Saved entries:
══════════
/-- Form the prediction of pack p for a given own scale block, and go on with its bytes and the charge of the base and
factors (R194, R201). -/
def withPrediction (ctx : Bool) (o : Obj) (p : Nat) (b : Binding) (ownScale : Bytes)
    (k : Bytes → Nat → State → State × PackOut) (s : State) : State × PackOut :=
  match objGet s o.fn b.base, objGet s o.fn b.factors with
  | some bo, some fo =>
    let (s, base) := readPlain ctx bo p s
    if base.err ≠ 0 then (s, base)
    else
      let n := packCount o
      let pr := p / b.packCols
      let pc := p % b.packCols
      rd ctx fo (64 * pr * b.rank) (64 * b.rank) (fun u =>
        readV ctx fo (64 * (n / b.packCols) * b.rank + 64 * pc) (64 * b.packCols) b.rank [] (fun v s =>
          k (predictPack o b base u v ownScale) (base.charge + 128 * b.rank) s)) s
  | _, _ => (s, PackOut.failed 3)

/-- XOR of two byte strings. -/
def xorBytes (a b : Bytes) : Bytes := (List.zip a b).map (fun p => p.1 ^^^ p.2)

/-- The recorded variant binding of an object. -/
def bindingOf (o : Obj) : Option Binding := o.record.bind (·.bind)

/-- Read a pack as it is delivered, without counting (R187): each pack decodes with its own slot (R207). -/
def readPack (ctx : Bool) (o : Obj) (p : Nat) (s : State) : State × PackOut :=
  if !boundVariant o then readPlain ctx o p s
  else
    rd ctx o (descOff o p) 32 (fun d s =>
      match slotOf? o ((fieldAt d 1 1).testBit 1), slotBind o ((fieldAt d 1 1).testBit 1) with
      | some t, some bd =>
        if fieldAt d 0 1 ≠ 3 then readPlain ctx o p s
        else openPack ctx true o p (fun _ b sc s =>
          decodeWith (unitOf s o p) t.lens b (packBytes o.format) (fun res s =>
            withPrediction ctx o p bd sc (fun q x s =>
              (s, { err := 0, raw := xorBytes q res, scale := sc, kind := 3, charge := 32 + b.length + scaleLen o + x, extra := x }))
              s) s) s
      | _, _ => readPlain ctx o p s) s

/-- A pack passes the expander of its unit: it is counted, or its failure is (R199, R211). -/
def expandPack (ctx : Bool) (o : Obj) (p : Nat) (s : State) : State × PackOut :=
  let u := unitOf s o p
  let (s, r) := readPack ctx o p s
  if !flagged o.oflags then (s, r)
  else if r.err = 0 then
    (addR (addR (addR s (Reg.IN_BYTES u) r.charge) (Reg.OUT_BYTES u) r.raw.length) (Reg.PACKS_EXPANDED u) 1, r)
  else if r.err = 32 then (s, r)
  else (packFail ctx u r.err s, r)

/-! ### Packing (R192) -/

/-- The descriptor's first twelve bytes. -/
def descHead (kind dflags len writes salt : Nat) : Bytes :=
  natLe 1 kind ++ natLe 1 dflags ++ natLe 2 len ++ natLe 4 writes ++ natLe 4 salt

/-- The current table of an object, with its slot. -/
def curTable (o : Obj) : Option (List Nat × Nat) :=
  o.record.bind (fun r => ((if r.cur = 1 then r.slot1 else r.slot0).map (fun t => (t.lens, r.cur))))

/-- The binding under which packs are now coded: that of the current table. -/
def curBind (o : Obj) : Option Binding := o.record.bind (fun r => slotBind o (r.cur == 1))

/-- Write one pack in the form that R192 gives; `q` is the prediction for a variant. The old descriptor gives SALT and
WRITES (R197). -/
def writeForm (o : Obj) (p : Nat) (raw scale : Bytes) (q : Option Bytes) (x : Nat) (old : Bytes) (s : State) :
    State × PackOut :=
  let u := unitOf s o p
  let enc := o.oflags.testBit 3
  let n := packBytes o.format
  let (kind, slotBit, stored) : Nat × Nat × Bytes :=
    if raw.all (· == 0#8) ∧ ¬ enc then (0, 0, [])
    else match curTable o with
      | none => (2, 0, raw)
      | some (lens, c) =>
        let fits := fun (b : Bytes) => decide (b.length < n)
        match q.bind (fun q => (codePack lens (xorBytes raw q)).filter fits) with
        | some b => (3, c, b)
        | none => match (codePack lens raw).filter fits with
          | some b => (1, c, b)
          | none => (2, 0, raw)
  let fresh := enc && (old.all (· == 0#8) || fieldAt old 4 4 == 0xFFFFFFFF)
  if fresh ∧ saltsOf s u = [] then (s, PackOut.failed 8)
  else
    let salt := if fresh then nth (saltsOf s u) 0 else if enc then fieldAt old 8 4 else 0
    let writes := if fresh then 0 else if enc then fieldAt old 4 4 + 1 else 0
    let s := if fresh then setSalts s u ((saltsOf s u).drop 1) else s
    let (s, bad) := if kind ≠ 0 ∧ (curTable o).isSome then tableMeet u s else (s, false)
    if bad then (s, PackOut.failed 32) else
    let head := descHead kind ((if enc then 1 else 0) + 2 * slotBit) stored.length writes salt
    let (body, tag) := if enc then
        gcmSeal ((tenantKey s o.fn o.keySlot).getD []) (packIv salt p writes) head (stored ++ scale)
      else (stored ++ scale, List.replicate 16 0#8)
    let desc := if kind = 0 then List.replicate 32 0#8
      else head ++ natLe 4 (crc32c (head ++ tag ++ body)) ++ tag
    let s := objWrite o (slotOff o p) (body.take stored.length) s
    let s := if scaleLen o = 0 then s else objWrite o (scaleOff o p) (body.drop stored.length) s
    let s := objWrite o (descOff o p) desc s
    let s := addR s (Reg.PACKS_PACKED u) 1
    let s := if kind = 2 then satR s (Reg.ESCAPES u) 1 else s
    (s, { err := 0, raw := raw, scale := scale, kind := kind, extra := x,
          charge := 32 + stored.length + scaleLen o + (if kind = 3 then x else 0) })

/-- A pack was written: a coding run whose table is current passes over it (R206, R207). -/
def noteWrite (o : Obj) (p : Nat) (s : State) : State :=
  { s with runs := s.runs.map (fun r =>
    if r.fn = o.fn ∧ r.handle = o.handle then
      { r with pre := r.pre.filter (· != p), left := if r.built then r.left.filter (· != p) else r.left }
    else r) }

/-- Write a pack of a flagged object in the form of R192, given its old descriptor; a pack that is stored as zero needs no
prediction. -/
def writeFlagged (ctx : Bool) (o : Obj) (p : Nat) (raw scale : Bytes) (s : State) : State × PackOut :=
  rd ctx o (descOff o p) 32 (fun old => match curBind o with
    | some bd =>
      if raw.all (· == 0#8) ∧ ¬ o.oflags.testBit 3 then writeForm o p raw scale none 0 old
      else withPrediction ctx o p bd scale (fun q x => writeForm o p raw scale (some q) x old)
    | none => writeForm o p raw scale none 0 old) s

/-- Write a pack: a frozen object refuses it (R195), an unflagged one takes raw pack and scale block as they are. An
error 8 is a wait for a salt, on which nothing has changed (R198). -/
def writePack (ctx : Bool) (o : Obj) (p : Nat) (raw scale : Bytes) (s : State) : State × PackOut :=
  let u := unitOf s o p
  if frozenObj s o.fn o.handle then (packFail ctx u 7 s, PackOut.failed 7)
  else if !flagged o.oflags then
    let s := objWrite o (slotOff o p) raw s
    let s := if scaleLen o = 0 then s else objWrite o (scaleOff o p) scale s
    (s, { err := 0, raw := raw, scale := scale, kind := 2, charge := raw.length + scaleLen o, extra := 0 })
  else if o.oflags.testBit 3 ∧ (tenantKey s o.fn o.keySlot).isNone then (packFail ctx u 6 s, PackOut.failed 6)
  else
    let (s, r) := writeFlagged ctx o p raw scale s
    if r.err = 0 then (noteWrite o p s, r)
    else if r.err = 8 ∨ r.err = 32 then (s, r) else (packFail ctx u r.err s, r)

/-! ### Packs that are held (R184, R188) -/

/-- The pack at which a run stands: one of those that leave the old slot, else of the coding pass. -/
def runAt (r : CodingRun) : Nat := (r.pre ++ r.left).headD 0

/-- The packs whose write waits in a packer for a salt (R198): function, handle, pack. -/
def saltWaits (s : State) : List (Nat × Nat × Nat) :=
  s.sites.flatMap (fun e => e.2.flights.filterMap (fun f => match f.work with
    | .store _ m => match m.waits, m.left, tget s.ctxs f.ctx with
      | some _, p :: _, some x => some (x.fn, m.handle, p)
      | _, _, _ => none
    | _ => none))
  ++ s.runs.filterMap (fun r => if r.waits.isSome then some (r.fn, r.handle, runAt r) else none)

/-- A pack lies in the far store. -/
def packFar (o : Obj) (p : Nat) : Bool :=
  match o.pages[slotOff o p / pageSize]? with
  | some (.far _) => true
  | _ => false

/-- The far-store assignment becomes that of the units in service, once no far-store pack operation is in flight (R184). -/
def assignFar (s : State) : State :=
  if (saltWaits s).any (fun w => match objGet s w.1 w.2.1 with | some o => packFar o w.2.2 | none => false) then s
  else { s with farUnits := maskFrom (unitsOn s) }

/-- A new request for a pack waits: a write of the pack has been taken and waits for its salt (R188), or the far-store assignment
is about to change (R184). -/
def packHeld (s : State) (o : Obj) (p : Nat) : Bool :=
  (saltWaits s).contains (o.fn, o.handle, p) || (packFar o p && s.farUnits != maskFrom (unitsOn s))

/-! ### Coding runs (R205-R209) -/

/-- The variant binding holds (R193). -/
def bindingOk (s : State) (o : Obj) (b : Binding) : Bool :=
  match objGet s o.fn b.base, objGet s o.fn b.factors with
  | some bo, some fo =>
    let n := packCount o
    1 ≤ b.rank && b.rank ≤ 64 && b.orient ≤ 1 && bo.format == o.format && packCount bo == n && (bindingOf bo).isNone && !boundVariant bo
      && bo.handle != o.handle && b.packCols != 0 && n % b.packCols == 0 && !flagged fo.oflags
      && 2 * b.rank * 32 * (n / b.packCols + b.packCols) ≤ fo.size
  | _, _ => false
══════════
Work instructions >>
Wherever the string "descriptor" occurs in the entries, copy that whole line.

Solution to the exercise >>
/-- The descriptor's first twelve bytes. -/
/-- Write one pack in the form that R192 gives; `q` is the prediction for a variant. The old descriptor gives SALT and
/-- Write a pack of a flagged object in the form of R192, given its old descriptor; a pack that is stored as zero needs no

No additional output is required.